C’était d’autant plus important pour l’Elysée qu’au-delà de ce rajeunissement de la vie publique, tout indique que l’adversaire n°1 qu’aura à affronter l’exécutif dans les mois et les années qui viennent sera un homme encore plus jeune, et bon débatteur lui aussi: Jordan Bardella, le président du Rassemblement national de Marine Le Pen, âgé, lui, de 28 ans. Les sondages donnent actuellement, pour les élections européennes de juin, la liste macroniste largement devancée par celle du RN. L’une des tâches prioritaires de Gabriel Attal, même s’il n’est évidemment pas question de l’annoncer ainsi, sera donc de tenter d’inverser cette tendance.

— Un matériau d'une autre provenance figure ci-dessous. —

/-- RETUNE (R231, R238): takes 72 free cycles of the bus; waiting PHY codes take effect. -/
def execRetune (ch : Fin 32) (s : State) : Res :=
  let c := s.channel ch.val
  if !s.running || s.trv.rstLow || !c.trained || c.lost || c.mode == 2 || !s.bit Reg.TRV_CTL 3 then .next s
  else
    let now := s.ckNow
    let t := firstFit (c.taken now) [(0, 72)] now
    let s := s.onChannel ch.val fun c =>
      { c with phyNext := none, booked := (c.booked.filter fun e => decide (now < e.1 + e.2)) ++ [(t, 72)] }
    .next (match c.phyNext with
      | some w => s.setReg (Reg.TRVn_PHY ch.val) w
      | none => s)

/-- TEMP_POLL (R232, R456): each die's temperature is asked for; a move of 5 °C of the package or of the hotter PHY sensor
gives new drive and termination codes for the next retune. -/
def execTempPoll (ch : Fin 32) (s : State) : Res :=
  let c := s.channel ch.val
  if !s.running || s.trv.rstLow || !c.trained || c.lost || c.mode == 2 then .next s
  else
    let ask := ((List.range s.conf.diesPerCh).filter fun d => !(c.die d).lost).map fun d =>
      ({ cls := .internal, opcode := 0x14, die := d, tract := 0, parcel := 0, line := 0, arg := 0 } : TrvReq)
    let phy := wholeC ((s.thm.sensor (if ch.val < 16 then 10 else 11)).reading s.conf.crit)
    let pkg := (c.dies.filterMap (·.temp)).map wholeC
    let hot := pkg.foldl max phy
    let s := s.onChannel ch.val fun c => { c with intQ := c.intQ ++ ask.filter (fun r => !c.intQ.contains r) }
    if 5 ≤ (hot - c.compAt).natAbs then
      let old := (c.phyNext.getD (s.getReg (Reg.TRVn_PHY ch.val))).toNat
      let drive := (Config.trimCode 2 (hot + 128).toNat).toNat % 16
      let odt := (Config.trimCode 3 (hot + 128).toNat).toNat % 16
      let w := old / 65536 * 65536 + drive * 4096 + odt * 256 + old % 256
      .next (s.onChannel ch.val fun c => { c with compAt := hot, phyNext := some (BitVec.ofNat 32 w) })
    else .next s

/-- TRV_PHY_WRITE (R238): in DIAG only, at the next retune. -/
def execTrvPhyWrite (via : Via) (ch : Fin 32) (v : Word) (s : State) : Res :=
  if !s.reaches via then .next s else
  let s := s.emit (.regWriteDone via (Reg.TRVn_PHY ch.val))
  .next (if s.sys.state == .diag then s.onChannel ch.val fun c => { c with phyNext := some v } else s)

/-- TRV_PARAM_WRITE (R237): TRV_WAIT_LIMIT 200 to 2,000, TRV_RETUNE_CFG.PERIOD 600 to 9,600; another value is ignored. -/
def execTrvParamWrite (via : Via) (retune : Bool) (v : Word) (s : State) : Res :=
  if !s.reaches via then .next s else
  if retune then
    let s := s.emit (.regWriteDone via Reg.TRV_RETUNE_CFG)
    let p := v.toNat / 65536
    .next (if within p 600 9600 then s.setField Reg.TRV_RETUNE_CFG 16 16 p else s)
  else
    let s := s.emit (.regWriteDone via Reg.TRV_WAIT_LIMIT)
    .next (if within v.toNat 200 2000 then s.setReg Reg.TRV_WAIT_LIMIT v else s)

end Sys2Proof.Machine
end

Autre avantage pour Macron: Attal pourrait bien donner une sorte de „coup de vieux“ à un certain nombre de dirigeants de l’opposition, à commencer par Jean-Luc Mélenchon et Marine Le Pen. Mais aussi, en mineur, et point seulement au regard de l’âge, à certains „barons“ de la majorité comme Bruno Le Maire, Gérald Darmanin ou Eric Dupont-Moretti; ou encore, hors du gouvernement, François Bayrou ou Richard Ferrand; voire au secrétaire général de l’Elysée, Alexis Kohler, qui a ferraillé jusqu’au bout contre la nomination du nouveau premier ministre.

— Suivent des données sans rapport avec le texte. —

/-- GET_LOG (R447): 0 the CEL, 1 the event recorder's records from the oldest readable one, 2 the flush report. -/
def execGetLog (via : Via) (log : Fin 3) (offset length : Nat) (s : State) : Res :=
  s.query via 0x0401 fun s =>
    let cut (l : List Nat) : List Nat := (l.drop offset).take length
    match log.val with
    | 0 => (s.useFrees celOpcodes.length).done via 0x0401 (cut s.celBytes)
    | 1 =>
      if offset % 32 ≠ 0 ∨ length % 32 ≠ 0 then s.fails via 0x0401 2
      else s.done via 0x0401 (((s.evr.readable.drop (offset / 32)).take (length / 32)).flatMap fun r => recBytes r.1 (if r.2 then 0xFFFF else 0))
    | _ => s.done via 0x0401 (cut s.pfl.report.bytes)

/-! Memory device, LSA, health, shutdown state (R75, R76, R80). -/

/-- IDENTIFY_MEMORY_DEVICE (R75): total, persistent only and volatile only capacity and alignment in 256 MiB units, LSA bytes,
poison list and inject limits, poison handling (bit 0: injected poison persistent), QoS telemetry (bit 0: DevLoad). -/
def execIdentifyMemoryDevice (via : Via) (s : State) : Res :=
  s.query via 0x4000 fun s =>
    let units := s.conf.portBytes via.port / 268435456
    s.done via 0x4000 [units, units, 0, 0, 131072, 256, 64, 1, 1]

/-- GET_LSA (R76). -/
def execGetLsa (via : Via) (offset length : Nat) (s : State) : Res :=
  s.query via 0x4102 fun s =>
    if 131072 < offset + length then s.fails via 0x4102 2
    else if !s.mapReady then s.fails via 0x4102 5
    else s.done via 0x4102 ((memRead (s.port via.port).lsa offset length).map (·.toNat))

/-- SET_LSA (R76): it completes once both copies hold the bytes. -/
def execSetLsa (via : Via) (offset : Nat) (bytes : List Byte) (s : State) : Res :=
  s.query via 0x4103 fun s =>
    if 131072 < offset + bytes.length then s.fails via 0x4103 2
    else if !s.mapReady then s.fails via 0x4103 5
    else (s.modPort via.port fun x => { x with lsa := memWrite x.lsa offset bytes, lsaCopy := memWrite x.lsaCopy offset bytes }).done via 0x4103 []

/-- Channel `ch` has k tracts to give. -/
def bandsFit (free : List Nat) (k : Nat) : Bool := decide (17 * k ≤ (free.map (min k)).sum)

/-- Bands formable from the FREE tracts (CDS_EASE_BANDS): 17 channels to a band. -/
def State.easeBands (s : State) : Nat :=
  let v := s.allocEnv
  let free := s.conf.logical.map fun ch => ((List.range 8).map (s.cds.chanFree v ch)).sum
  (List.range 18).foldl (fun k b => if bandsFit free (k + 2 ^ (17 - b)) then k + 2 ^ (17 - b) else k) 0

/-- Health Status (Table HPT-5). -/
def State.healthBits (s : State) : Nat :=
  let care := s.pwr.bank == .degraded || decide (s.easeBands * 100 < 6 * (layoutOf s.conf).maxBands) || s.evr.memLost
  let lane := s.regNat (Reg.HPT_LANE_FAIL 0) != 0 || s.regNat (Reg.HPT_LANE_FAIL 1) != 0
  let slow := !s.writeBack || s.thm.applied != 0 || !s.eng.doubled.isEmpty || lane
  (if care then 1 else 0) + (if slow then 2 else 0) + if s.sys.state == .readonly then 4 else 0

/-- GET_HEALTH_INFO (R80, Table HPT-5): status, media status (0 Normal, 1 Not Ready), life used, temperature, Dirty Shutdown
Count, corrected error counts, volatile and persistent. -/
def execGetHealthInfo (via : Via) (s : State) : Res :=
  s.query via 0x4200 fun s =>
    let t := (s.thm.maxReading s.conf.crit).1.tdiv 16
    s.done via 0x4200
      [s.healthBits, if s.inState [.ready, .readonly] then 0 else 1, min 100 (s.cds.wearMax * 100 / 300000), int64 t % 65536,
       s.pst.counter 0, s.regNat Reg.STG_ECC_CORR, s.regNat Reg.MDC_PARITY_OK]

/-- GET_SHUTDOWN_STATE (R80): 0 Clean, 1 Dirty. -/
def execGetShutdownState (via : Via) (s : State) : Res :=
  s.query via 0x4203 fun s => s.done via 0x4203 [if s.svc.shutdownDirty then 1 else 0]

/-- SET_SHUTDOWN_STATE (R80): a deed records it. -/
def execSetShutdownState (via : Via) (dirty : Bool) (s : State) : Res :=
  s.mbox via 0x4204 retryBraced false fun s => (s.queueDeed 0 (.shutdown dirty)).done via 0x4204 []

/-! Poison and scan (R78). Addresses are port DPA, in bytes. -/

/-- The device line of a port DPA: 64-byte aligned and inside the capacity. -/
def State.portLine (s : State) (p dpa : Nat) : Option Nat :=
  if dpa % 64 = 0 ∧ dpa < s.conf.portBytes p then s.conf.fromPort p (dpa / 64) else none

/-- A range of port lines: not empty and inside the capacity. -/
def State.portRangeOk (s : State) (p first count : Nat) : Bool :=
  count != 0 && decide ((first + count) * 64 ≤ s.conf.portBytes p)

/-- The port DPAs of listed lines in a range of port lines, each with its source: 1 injected, 0 the device. -/
def State.poisonIn (s : State) (p first count : Nat) (l : List Nat) : List Nat :=
  let dpas := l.filterMap fun line => (s.conf.toPort p (line * 64)).map fun d => (d, line)
  (dpas.filter fun e => decide (first * 64 ≤ e.1) && decide (e.1 < (first + count) * 64)).flatMap fun e =>
    [e.1, if s.svc.injected.contains e.2 then 1 else 0]

/-- GET_POISON (R75, R78): up to 256 lines of the range; the first field counts them. -/
def execGetPoison (via : Via) (first count : Nat) (s : State) : Res :=
  s.query via 0x4300 fun s =>
    if !s.portRangeOk via.port first count then s.fails via 0x4300 0xF
    else
      let l := (s.poisonIn via.port first count s.svc.poison).take 512
      s.done via 0x4300 (l.length / 2 :: l)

Survivre à „l’enfer de Matignon“
A l’inverse, ce dernier présente, pour le chef de l’Etat, certains risques. Il y a d’abord que „l’enfer de Matignon“, comme on l’appelle souvent, non sans raison, use beaucoup et vite son titulaire. Ce carrefour de toutes les décisions techniques, sous l’autorité présidentielle, suppose de consacrer un temps, une énergie et un entregent considérables à régler des conflits entre ministres, entre régions, entre administrations, entre ténors de la majorité … Il faudra au jeune Attal, sans forte expérience gouvernementale, réussir à y survivre. Car la nécessité de nommer un troisième titulaire en cinq ans, sans être une nouveauté absolue, ressemblerait fort à un constat d’échec présidentiel.

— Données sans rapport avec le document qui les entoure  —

/-- When a mailbox command runs (R72, R73, R427): one that arrives while the mailbox is held sets its doorbell and changes nothing
else but, during a parameter-store operation, bit 1 of HPT_MBOX_STAT; a command with an answer for BRACED gets it there; one
that needs the background slot while it is taken is answered Busy; a reply clears the doorbell and records opcode and return
code. -/
def Obligations.MailboxDiscipline : Prop := ∀ (s : State) (via : Via) (op : Nat) (braced : Option (Nat × Nat)) (bg : Bool)
    (run : State → State), s.running = true → s.sys.poweredDown = false → s.portPresent via.port = true → s.mboxBusy via = false →
    (s.mboxHeld = true → ∃ t, s.mbox via op braced bg run = .next t ∧ t.out = s.out ∧
      (∀ p, via = .bar2 p → (t.port p.val).doorbell = true ∧
        t.getReg (Reg.HPT_MBOX_STAT p.val) = s.getReg (Reg.HPT_MBOX_STAT p.val) ||| (if s.pst.run.isSome then 3 else 1)) ∧
      Touches (parts [.reg 2, .port0, .port1]) s t ∧ (via = .mctp → t = s)) ∧
    (s.mboxOpen via op = true → s.sys.state = .braced → ∀ ret ext, braced = some (ret, ext) →
      s.mbox via op braced bg run = .next (s.mboxReply via op ret ext [])) ∧
    (s.mboxOpen via op = true → s.sys.state ≠ .braced ∨ braced = none → bg = true → s.svc.background ≠ none →
      s.mbox via op braced bg run = .next (s.mboxReply via op 6 0 [])) ∧
    (s.mboxOpen via op = true → s.sys.state ≠ .braced ∨ braced = none → bg = false ∨ s.svc.background = none →
      s.mbox via op braced bg run = .next (run s)) ∧
    (∀ ret ext fields, (s.mboxReply via op ret ext fields).out = s.out ++ [.mbox via op ret ext fields] ∧
      Touches (parts [.reg 2, .port0, .port1, .pst, .out]) s (s.mboxReply via op ret ext fields) ∧
      (∀ p, via = .bar2 p → ((s.mboxReply via op ret ext fields).port p.val).doorbell = false ∧
        (s.mboxReply via op ret ext fields).getReg (Reg.HPT_MBOX_LAST p.val) = BitVec.ofNat 32 (op * 65536 + ret)))

/-- The commands of information and the port event logs (R72, R74, R90): each answers its fields; a log gives its records oldest
first with its overflow flag; clearing all empties it, clearing by SEQ removes those records, and a SEQ without a record
clears nothing; an opcode outside the table is Unsupported. -/
def Obligations.MailboxInformation : Prop := ∀ (s : State) (via : Via),
    (s.mboxOpen via 0x0001 = true → exec (.identify via) s =
      .next (s.done via 0x0001 [s.regField Reg.SYS_ID 12 16, s.regField Reg.SYS_ID 0 4, 0x050210])) ∧
    (∀ b, s.mboxOpen via 0x0002 = true → s.svc.background = some b → Runs (.backgroundOperationStatus via) s fun t =>
      t.svc = s.svc ∧ ∃ pct, pct < 100 ∧ t.out = s.out ++ [.mbox via 0x0002 0 0 [b.opcode, pct, 0]]) ∧
    (∀ op ret, s.mboxOpen via 0x0002 = true → s.svc.background = none → s.svc.lastBackground = some (op, ret) →
      exec (.backgroundOperationStatus via) s = .next (s.done via 0x0002 [op, 100, ret])) ∧
    (∀ log : Fin 4, s.mboxOpen via 0x0100 = true → exec (.getEventRecords via log) s =
      .next (s.done via 0x0100 ([if (s.port via.port).logOvf.getD log.val false then 1 else 0,
        ((s.port via.port).logs.getD log.val []).length] ++ ((s.port via.port).logs.getD log.val []).flatMap recFields))) ∧
    (∀ (log : Fin 4) seqs, s.mboxOpen via 0x0101 = true → (s.port via.port).logs.length = 4 → (s.port via.port).logOvf.length = 4 →
      Runs (.clearEventRecords via log true seqs) s fun t =>
        (t.port via.port).logs.getD log.val [] = [] ∧ (t.port via.port).logOvf.getD log.val true = false ∧
        (∀ k, k ≠ log.val → (t.port via.port).logs.getD k [] = (s.port via.port).logs.getD k []) ∧
        t.out = s.out ++ [.mbox via 0x0101 0 0 []] ∧ t.evr = s.evr) ∧
    (∀ (log : Fin 4) seqs, s.mboxOpen via 0x0101 = true → (s.port via.port).logs.length = 4 →
      (∀ q ∈ seqs, ∃ r ∈ (s.port via.port).logs.getD log.val [], r.seq = q) → Runs (.clearEventRecords via log false seqs) s fun t =>
        (t.port via.port).logs.getD log.val [] = ((s.port via.port).logs.getD log.val []).filter (fun r => !seqs.contains r.seq) ∧
        t.out = s.out ++ [.mbox via 0x0101 0 0 []]) ∧
    (∀ (log : Fin 4) seqs, s.mboxOpen via 0x0101 = true →
      (∃ q ∈ seqs, ∀ r ∈ (s.port via.port).logs.getD log.val [], r.seq ≠ q) →
      exec (.clearEventRecords via log false seqs) s = .next (s.mboxReply via 0x0101 0xE 0 [])) ∧
    (s.mboxOpen via 0x0102 = true → exec (.getEventInterruptPolicy via) s = .next (s.done via 0x0102 [(s.port via.port).evtPolicy])) ∧
    (∀ policy : Word, s.mboxOpen via 0x0103 = true → Runs (.setEventInterruptPolicy via policy) s fun t =>
      (t.port via.port).evtPolicy = policy.toNat ∧ t.out = s.out ++ [.mbox via 0x0103 0 0 []] ∧
      Touches (parts [.reg 2, .port0, .port1, .pst, .out]) s t) ∧
    (∀ opcode : BitVec 16, opcode.toNat ∉ celOpcodes → s.mboxOpen via opcode.toNat = true →
      exec (.unsupportedOpcode via opcode) s = .next (s.mboxReply via opcode.toNat 3 0 []))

Certes, la jeunesse d’Attal ne le prive pas d’une grande souplesse relationnelle et d’un vrai sens du contact, qui lui seront d’un précieux secours. Mais il sera mis à rude épreuve, et devra faire preuve de beaucoup d’autorité sur ses aînés. Dès hier par exemple, Gérald Darmanin ne s’est pas privé, alors que la liste des nouveaux ministres restait encore secrète, d’assurer à la télévision qu’il allait rester à l’Intérieur. En outre, si Matignon réussit trop bien, c’est l’Elysée qui, paradoxalement, peut en pâtir: M. Macron risque de voir sa popularité largement dépassée par celle de son protégé.
Mais surtout, les problèmes qu’a quittés la précédente première ministre demeurent. L’ouverture d’esprit et l’affabilité de Gabriel Attal, même si elles sont perçues dans l’opposition modérée comme plus favorables au dialogue que la rigueur austère de Mme Borne, suffiront-elles à convaincre une partie au moins de la droite, et/ou de la gauche, à rejoindre la majorité présidentielle, pour la transformer enfin en majorité parlementaire? Sauf ouverture spectaculaire dans la composition du nouveau gouvernement, rien n’est moins sûr.